MANCHESTER, Iowa—In the aftermath of Hurricane Maria two years ago, Luis Acosta left Puerto Rico for a job in Iowa.
He enjoys the quiet, peaceful pace of Manchester, where he now lives and works.
“I plan to stay here. I’d like to retire here,” he said.
But Acosta’s move came at a price.
The high cost of high interest
Acosta had to take out a personal loan from a financial institution in Puerto Rico to help cover his moving expenses.
Every month, for nearly two years, he made his loan payments on time. Even so, his balance remained largely the same—thanks to the high-interest rate he was being charged.
The loan stood out to Dupaco’s Michelle Damme, who was reviewing Acosta’s finances while working with him earlier this year.
“I did a quick calculation, and it appeared the interest rate was around 46%,” Damme said.
She knew Dupaco could help.
By moving the loan to Dupaco, Acosta shaved off more than two years of monthly payments, saving him more than $6,000 in interest charges over the life of the loan.
“I was excited, because it saved me a lot of money,” he said. “It helps a lot with my budget.
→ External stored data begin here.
/-- Every command keeps the laws of the account: each carry less than one increment, a tank's remaining at most its
nominal and its seconds in their range with an efficiency curve of at most 1024, the store at most the capacity (R81,
R83, R84, R86, R93, R95, R98, R99, R120 to R122). -/
def Obligations.EveryCommandKeepsTheAccountLaws : Prop :=
  ∀ (c : Instr) (s t : State), exec c s = .next t →
    (s.carryLaw → t.carryLaw) ∧ (s.tankLaw → t.tankLaw) ∧ (s.storeLaw → t.storeLaw)

/-- The laws of the shut supply and of the drain line: no step of a regeneration or a backwash is RUNNING while the
main is not OPEN or the field link not FRESH; the allowance in force belongs to the line's holder and is 0 without one;
a run that is POSITIONING, RUNNING or HELD, or PARKING with its outcome not decided, and a test past WAITING hold the
line. Every command keeps each (R73 to R77, R109, R112, R142, R143, R162). -/
def Obligations.EveryCommandKeepsTheShutSupplyAndTheDrainLaws : Prop :=
  ∀ (c : Instr) (s t : State), exec c s = .next t →
    (s.supplyLaw → t.supplyLaw) ∧ (s.drainLaw → t.drainLaw) ∧ (s.holderLaw → t.holderLaw)

/-- The law of the latch: while the leak latch is set the main valve state is neither OPEN nor OPENING, MAIN is in no
move toward OPEN, and no decay test is in progress (R150 to R152, R161, R164); it rests on MAIN moving toward OPEN only
in OPENING. The law of the regenerated tank: the tank of a run is REGENERATING and never at the SELECTOR's last
confirmed position, and no selector move of RGS targets a REGENERATING tank (R107, R116). Every command keeps each. -/
def Obligations.EveryCommandKeepsTheLatchAndTheRunTankLaws : Prop :=
  ∀ (c : Instr) (s t : State), exec c s = .next t →
    (s.mainLaw → t.mainLaw) ∧ (s.mainLaw → s.latchLaw → t.latchLaw) ∧ (s.runTankLaw → t.runTankLaw)

/-- The state after a power-on reset meets every law that the commands keep. -/
def Obligations.ResetMeetsEveryLaw : Prop :=
  State.reset.countLaw ∧ State.reset.carryLaw ∧ State.reset.tankLaw ∧ State.reset.storeLaw ∧ State.reset.supplyLaw
    ∧ State.reset.drainLaw ∧ State.reset.holderLaw ∧ State.reset.mainLaw ∧ State.reset.latchLaw
    ∧ State.reset.runTankLaw ∧ State.reset.trackerLaw ∧ State.reset.pending = []
end

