-- ==== Sys2Proof/Tests/Slice0.lean ====
section
/-! SUPPORT. The model's own tests. First the smoke of WellFormed (an ill-formed command for each check); then one step
of each worked case of the data book, the expected values being the book's; then, for each statement with hypotheses, a
witness: concrete states and operands that meet them. -/

set_option maxRecDepth 8000
-- One test after the other: evaluated side by side, they would hold more threads than the memory limit allows.
set_option Elab.async false

namespace Sys2Proof.Tests

open Sys2Proof Sys2Proof.Machine

/-! ### Small states -/

/-- The state a command answers. -/
def after (c : Instr) (s : State) : State :=
  match exec c s with
  | .next t => t
  | _ => s

/-- Reset with the field link FRESH, no frame missing. -/
def fresh : State := { State.reset with link := { Link.reset with fieldFresh := true, fieldMissing := 0 } }

/-- FRESH with the main OPEN. -/
def opened : State := { fresh with lkg := { Lkg.reset with main := .opened } }

/-- An actuator enabled, in a state, with a recognised and a last confirmed position. -/
def place (a : Actr) (st : ActState) (recognised confirmed : Option Pos) (s : State) : State :=
  setAct a { conf := { ActuatorRec.reset with enabled := true }
             run := { Actuator.reset.run with st := st, recognised := recognised, lastConfirmed := confirmed } } s

/-- An actuator enabled and otherwise as after reset: a request of it starts a move. -/
def enable (a : Actr) (s : State) : State := place a .unknown none none s

/-- A field frame with every slot 0 but slot 0. -/
def slots0 (b : Byte) : Vector Byte 20 := (Vector.replicate 20 0).set 0 b

/-- Lane 0 with a descriptor and a run state. -/
def lane0 (d : LaneDesc) (r : LaneRun) (s : State) : State := { s with lanes := s.lanes.set 0 { desc := d, run := r } }

/-- Channel 0 OPEN with a record, its run state changed by `f`. -/
def channel0 (c : ChannelRec) (f : ChannelRun → ChannelRun) (s : State) : State :=
  { s with channels := s.channels.set 0 { conf := c, run := f (ChannelRun.reset .opened) } }

/-- A tracker LOCKED at an estimate, enabled; FLOW is fed by channel 0, the others by channel 7. -/
def lockAt (i : Fin 7) (e : Nat) (s : State) : State :=
  setTracker i { conf := { Tracker.reset.conf with
                   enabled := true, hi := roleMax i, source := if i = flow then 0 else 7 }
                 run := { TrackerRun.idle with st := .locked, est := some e } } s

/-- An enabled step of the regeneration program. -/
def rstep (p : RegenPos) (k : EndKind) (d v t a : Nat) : RegenStep :=
  { enabled := true, pos := p, endKind := k, duration := d, volume := v, timeout := t, allowance := a }

/-- An enabled step of the backwash program. -/
def bstep (p : BackwashPos) (d a : Nat) : BackwashStep := { enabled := true, pos := p, duration := d, allowance := a }

/-- A COUNT channel record of window X. -/
def counting (x y : Nat) : ChannelRec := { mode := .countDelta, inA := 0, inB := none, preset := none, x := x, y := y }

/-! ### Well-formedness: each check refuses an ill-formed command -/

theorem smoke_byte_operands : Instr.wellFormed (.startRegen 0 256) = false
    ∧ Instr.wellFormed (.readEntry 0 256 0) = false ∧ Instr.wellFormed (.readEntry 0 0 256) = false
    ∧ Instr.wellFormed (.writeEntryPreset 0 0 256) = false ∧ Instr.wellFormed (.writeEntryPreset 0 256 0) = false
    ∧ Instr.wellFormed (.readResult 0 256 0) = false ∧ Instr.wellFormed (.readResult 0 0 256) = false
    ∧ Instr.wellFormed (.readState 0 256 0 0 0) = false ∧ Instr.wellFormed (.readState 0 4 0 256 0) = false
    ∧ Instr.wellFormed (.readStateLane 0 256 0 0) = false ∧ Instr.wellFormed (.readStateTracker 0 0 256 0) = false
    ∧ Instr.wellFormed (.readStateActuator 0 0 0 256) = false ∧ Instr.wellFormed (.readStateTank 0 256 0 0) = false
    ∧ Instr.wellFormed (.readStateLeakGuard 0 0 256 0) = false ∧ Instr.wellFormed (.filterReplaced 0 256) = false
    ∧ Instr.wellFormed (.clearFault 0 256) = false := by decide

theorem smoke_wide_operands : Instr.wellFormed (.saltRefilled 0 16777216) = false
    ∧ Instr.wellFormed (.setTime 0 65536 0) = false ∧ Instr.wellFormed (.setTime 0 0 16777216) = false
    ∧ Instr.wellFormed (.setTime 0 65535 16777215) = true := by decide

/-- A command that has a row of its own does not stand under another row. -/
theorem smoke_own_rows : Instr.wellFormed (.readState 0 0 0 0 0) = false ∧ Instr.wellFormed (.readState 0 8 0 0 0) = false
    ∧ Instr.wellFormed (.clearFault 0 4) = false := by decide

/-- A run whose bytes are a frame is no discarded run. -/
theorem smoke_discarded_run :
    Instr.wellFormed (.discardedRun .grx (frameOf [0, 0, 0, 0, 0, 0, 0xE7, 0xE7]) false) = false
      ∧ Instr.wellFormed (.discardedRun .grx (frameOf [0, 0, 0, 0, 0, 0, 0xE7, 0xE7]) true) = true
      ∧ Instr.wellFormed (.discardedRun .frx [] false) = true := by decide

theorem smoke_lane : Instr.wellFormed (.writeEntryLane 0 0 (some { LaneDesc.reset with slot := 256 })) = false
    ∧ Instr.wellFormed (.writeEntryLane 0 0 (some { LaneDesc.reset with mark := some 255 })) = false
    ∧ Instr.wellFormed (.writeEntryLane 0 256 none) = false := by decide

theorem smoke_report_field : Instr.wellFormed (.writeEntryReportField 0 0
    (some { enabled := true, slot := 256, start := 0, width := 1, source := .chgLo })) = false := by decide

theorem smoke_channel : Instr.wellFormed (.writeEntryChannel 0 0 (some { counting 1 0 with inB := some 255 })) = false
    ∧ Instr.wellFormed (.writeEntryChannel 0 0 (some { counting 1 0 with preset := some 255 })) = false
    ∧ Instr.wellFormed (.writeEntryChannel 0 0 (some (counting 65536 0))) = false := by decide

theorem smoke_tracker :
    Instr.wellFormed (.writeEntryTracker 0 0 (some { Tracker.reset.conf with gain := 65536 })) = false := by decide

theorem smoke_softener : Instr.wellFormed (.writeEntrySoftener 0 0 (some { Softener.reset with k := 65536 })) = false
    ∧ Instr.wellFormed (.writeEntrySoftener 0 0 (some { Softener.reset with regenHour := some 255 })) = false
    ∧ Instr.wellFormed (.writeEntrySoftener 0 0 (some { Softener.reset with maxDays := some 0 })) = false
    ∧ Instr.wellFormed (.writeEntrySoftener 0 0 (some { Softener.reset with inlet := some 255 })) = false
    ∧ Instr.wellFormed (.writeEntrySoftener 0 0 (some { Softener.reset with brine := some 255 })) = false := by decide

theorem smoke_tank : Instr.wellFormed (.writeEntryTank 0 0 { nominal := 4294967296, remaining := none, seconds := none }) = false
    ∧ Instr.wellFormed (.writeEntryTank 0 0 { nominal := 0, remaining := some 4294967295, seconds := none }) = false
    ∧ Instr.wellFormed (.writeEntryTank 0 0 { nominal := 0, remaining := none, seconds := some 1099511627775 }) = false := by
  decide

theorem smoke_salt :
    Instr.wellFormed (.writeEntrySalt 0 0 { Salt.reset.settings with capacity := 16777216 }) = false := by decide

theorem smoke_stage :
    let c : StageContents := { record := StageRec.reset, volRep := none, secRep := none, volBw := none, secBw := none }
    Instr.wellFormed (.writeEntryStage 0 0 (some c)) = true
      ∧ Instr.wellFormed (.writeEntryStage 0 0 (some { c with record := { StageRec.reset with qRef := 65536 } })) = false
      ∧ Instr.wellFormed (.writeEntryStage 0 0 (some { c with record := { StageRec.reset with volumeLimit := some 0 } })) = false
      ∧ Instr.wellFormed (.writeEntryStage 0 0 (some { c with record := { StageRec.reset with dayLimit := some 0 } })) = false
      ∧ Instr.wellFormed (.writeEntryStage 0 0 (some { c with record := { StageRec.reset with dpLimit := some 65535 } })) = false
      ∧ Instr.wellFormed (.writeEntryStage 0 0 (some { c with record := { StageRec.reset with bwVolume := some 0 } })) = false
      ∧ Instr.wellFormed (.writeEntryStage 0 0 (some { c with record := { StageRec.reset with bwDays := some 0 } })) = false
      ∧ Instr.wellFormed (.writeEntryStage 0 0 (some { c with volRep := some (256 ^ 6 - 1) })) = false
      ∧ Instr.wellFormed (.writeEntryStage 0 0 (some { c with secRep := some (256 ^ 5 - 1) })) = false
      ∧ Instr.wellFormed (.writeEntryStage 0 0 (some { c with volBw := some (256 ^ 6 - 1) })) = false
      ∧ Instr.wellFormed (.writeEntryStage 0 0 (some { c with secBw := some (256 ^ 5 - 1) })) = false := by decide

theorem smoke_leak_rule : Instr.wellFormed (.writeEntryLeakRule 0 0 (some { Rule.reset.conf with rateLo := 65536 })) = false
    ∧ Instr.wellFormed (.writeEntryLeakRule 0 0 (some { Rule.reset.conf with zone := some 255 })) = false := by decide

theorem smoke_actuator :
    Instr.wellFormed (.writeEntryActuator 0 0 (some { ActuatorRec.reset with codes := Vector.replicate 6 256 })) = false
      ∧ Instr.wellFormed (.writeEntryActuator 0 0 (some { ActuatorRec.reset with preset := some 255 })) = false
      ∧ Instr.wellFormed (.writeEntryActuator 0 0 (some { ActuatorRec.reset with stallLane := some 255 })) = false
      ∧ Instr.wellFormed (.writeEntryActuator 0 3 (some ActuatorRec.reset)) = true := by decide

theorem smoke_curve : Instr.wellFormed (.writeEntryCurve 0 .brine 0 (List.replicate 12 (0, 0))) = false
    ∧ Instr.wellFormed (.writeEntryCurve 0 .brine 0 [(65536, 0)]) = false
    ∧ Instr.wellFormed (.writeEntryCurve 0 .brine 0 [(0, 65536)]) = false := by decide

theorem smoke_plain : Instr.wellFormed (.writeEntry 0 0 (.unusable 256)) = false
    ∧ Instr.wellFormed (.writeEntry 0 0 (.regenStep (some (rstep .refill .volume 65536 1 1 0)))) = false
    ∧ Instr.wellFormed (.writeEntry 0 0 (.backwashStep (some (bstep .rinse 1 65536)))) = false
    ∧ Instr.wellFormed (.writeEntry 0 0 (.zoneWindow (some { enabled := true, base := 256, mask := 0, zone := 0 }))) = false
    ∧ Instr.wellFormed (.writeEntry 0 0 (.leakConfig (some { LeakConfig.reset with silence := some 0 }))) = false
    ∧ Instr.wellFormed (.writeEntry 0 0 (.leakConfig (some { LeakConfig.reset with gap := 65536 }))) = false := by decide

/-! ### Worked cases of the data book: link, lanes and slot tables -/

/-- A COUNT lane of width 6. -/
def countDesc : LaneDesc := { LaneDesc.reset with enabled := true, width := 6, kind := .count }

/-- A VALUE lane of width 4, W = 12, with mark lane 1. -/
def markedDesc : LaneDesc := { LaneDesc.reset with enabled := true, width := 4, kind := .value, w := 12, mark := some 1 }

/-- Lane 1 a MARK lane on bit 0 of slot 1. -/
def markLane (s : State) : State :=
  let d : LaneDesc := { LaneDesc.reset with enabled := true, slot := 1, width := 1, kind := .mark }
  { s with lanes := s.lanes.set 1 { desc := d, run := LaneRun.reset d } }

/-- The marked VALUE lane within a sample. -/
def sampling (assembler h : Nat) : State :=
  markLane (lane0 markedDesc { LaneRun.reset markedDesc with assembler := assembler, h := h, waiting := false } fresh)

/-- 1.2.3, good frame 3: from 63 to 5 modulo 64 the delta is 6. -/
theorem test_count_lane_across_gap :
    let s := lane0 countDesc { LaneRun.reset countDesc with reference := 63, refValid := true } fresh
    (laneOuts s.lanes (slots0 5))[0].delta = some 6 ∧ (after (.goodFieldFrame (slots0 5)) s).lanes[0].run.reference = 5 := by
  decide +kernel

/-- 1.2.4, good frame 3: the third piece completes the sample 0x2A7. -/
theorem test_marked_lane_completes :
    let r := (after (.goodFieldFrame (slots0 2)) (sampling 0x0A7 8)).lanes[0].run
    r.lastSample = some 679 ∧ r.h = 0 ∧ r.waiting = true ∧ r.misalign = false := by decide +kernel

/-- 1.2.4, good frame 8: a mark within a sample starts it afresh, with MISALIGN and LANE. -/
theorem test_marked_lane_restarts :
    let t := after (.goodFieldFrame ((slots0 5).set 1 1)) (sampling 4 4)
    t.lanes[0].run.assembler = 5 ∧ t.lanes[0].run.h = 4 ∧ t.lanes[0].run.misalign = true ∧ t.flagSet .lane = true := by
  decide +kernel

/-- 1.2.4: a missing frame discards the partial sample. -/
theorem test_missing_frame_misaligns :
    let t := after .frameTimerExpiry (sampling 3 4)
    t.lanes[0].run.h = 0 ∧ t.lanes[0].run.waiting = true ∧ t.lanes[0].run.misalign = true ∧ t.flagSet .lane = true := by
  decide +kernel
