-- ==== Sys2Proof/Machine/Alu.lean ====
section
/-! DEFINITION. The tagged-value ALU: `add`, `sub`, `mul`, `div`, `and`, `or`, `xor`, `shr`, `shl`
(40_tagged_value_alu.md R110 to R122). It reads no state and writes no flag (R122). -/

namespace Sys2Proof.Machine

/-- What an ALU function yields: a value, or a NaN of a kind, whose payload the machine draws (R121). -/
inductive AluResult where
  | value (v : Value)
  | nan (k : Kind)
  deriving DecidableEq, Repr

/-- A float operation's answer as a result of kind `k` (R112, R121). -/
def floatResult (k : Kind) : Option Nat → AluResult
  | some p => .value (Value.ofNat k p)
  | none => .nan k

/-- `add` (R116, R120). -/
def aluAdd (a b : Value) : Except ExecutionError AluResult := do
  checkKinds numericKind a b
  if a.kind.isFloat then
    return floatResult a.kind ((floatFormat a.kind).add (floatNum a) (floatNum b))
  else return .value (Value.ofInt a.kind (val a + val b))

/-- `sub` (R116, R120). -/
def aluSub (a b : Value) : Except ExecutionError AluResult := do
  checkKinds numericKind a b
  if a.kind.isFloat then
    return floatResult a.kind ((floatFormat a.kind).sub (floatNum a) (floatNum b))
  else return .value (Value.ofInt a.kind (val a - val b))

/-- `mul` (R116, R120). -/
def aluMul (a b : Value) : Except ExecutionError AluResult := do
  checkKinds numericKind a b
  if a.kind.isFloat then
    return floatResult a.kind ((floatFormat a.kind).mul (floatNum a) (floatNum b))
  else return .value (Value.ofInt a.kind (val a * val b))

/-- `div`: an integer zero divisor raises DivisionByZero, the quotient is truncated toward zero and
wraps; a float division raises nothing (R117, R120, D11). -/
def aluDiv (a b : Value) : Except ExecutionError AluResult := do
  checkKinds numericKind a b
  if a.kind.isFloat then
    return floatResult a.kind ((floatFormat a.kind).div (floatNum a) (floatNum b))
  else if val b = 0 then throw .divisionByZero
  else return .value (Value.ofInt a.kind ((val a).tdiv (val b)))

/-- `and`, on the bit patterns (R118); integer kinds only (R111). -/
def aluAnd (a b : Value) : Except ExecutionError AluResult := do
  checkKinds Kind.isInteger a b
  return .value (Value.ofNat a.kind (uval a &&& uval b))

/-- `or` (R118). -/
def aluOr (a b : Value) : Except ExecutionError AluResult := do
  checkKinds Kind.isInteger a b
  return .value (Value.ofNat a.kind (uval a ||| uval b))

/-- `xor` (R118). -/
def aluXor (a b : Value) : Except ExecutionError AluResult := do
  checkKinds Kind.isInteger a b
  return .value (Value.ofNat a.kind (uval a ^^^ uval b))

/-- `shift_amount` of R119: zero raises DivisionByZero, any other pattern is taken modulo `N` (C5, D16). -/
def shiftAmount (b : Value) : Except ExecutionError Nat :=
  if uval b = 0 then .error .divisionByZero else .ok (uval b % b.kind.width)

/-- `shr` of R119: the floor of the value by `2^s`, the value read unsigned for an unsigned kind (a logical
shift) and signed for a signed kind (an arithmetic one). -/
def aluShr (a b : Value) : Except ExecutionError AluResult := do
  checkKinds Kind.isInteger a b
  let s ← shiftAmount b
  return .value (Value.ofInt a.kind (val a / 2 ^ s))

/-- `shl` of R119. -/
def aluShl (a b : Value) : Except ExecutionError AluResult := do
  checkKinds Kind.isInteger a b
  let s ← shiftAmount b
  return .value (Value.ofNat a.kind (uval a * 2 ^ s))

end Sys2Proof.Machine
end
I bought a car here, and I’m using that money toward the car.”
‘It’s been the best experience’
It’s the latest way the credit union has helped Acosta since he joined earlier this year, he said.
Dupaco is helping him build his credit score so he can access a Dupaco Visa credit card. The credit card will make it easier for him to travel between Puerto Rico and Iowa.
Acosta said he joined the credit union at the recommendation of his friends and fellow members. And he has no plans to leave Iowa or his new financial home there.
“It’s been different from other banks. They’re paying attention to my needs and have helped me out a lot,” he said. “It’s been the best experience I’ve ever had with a banking institution.”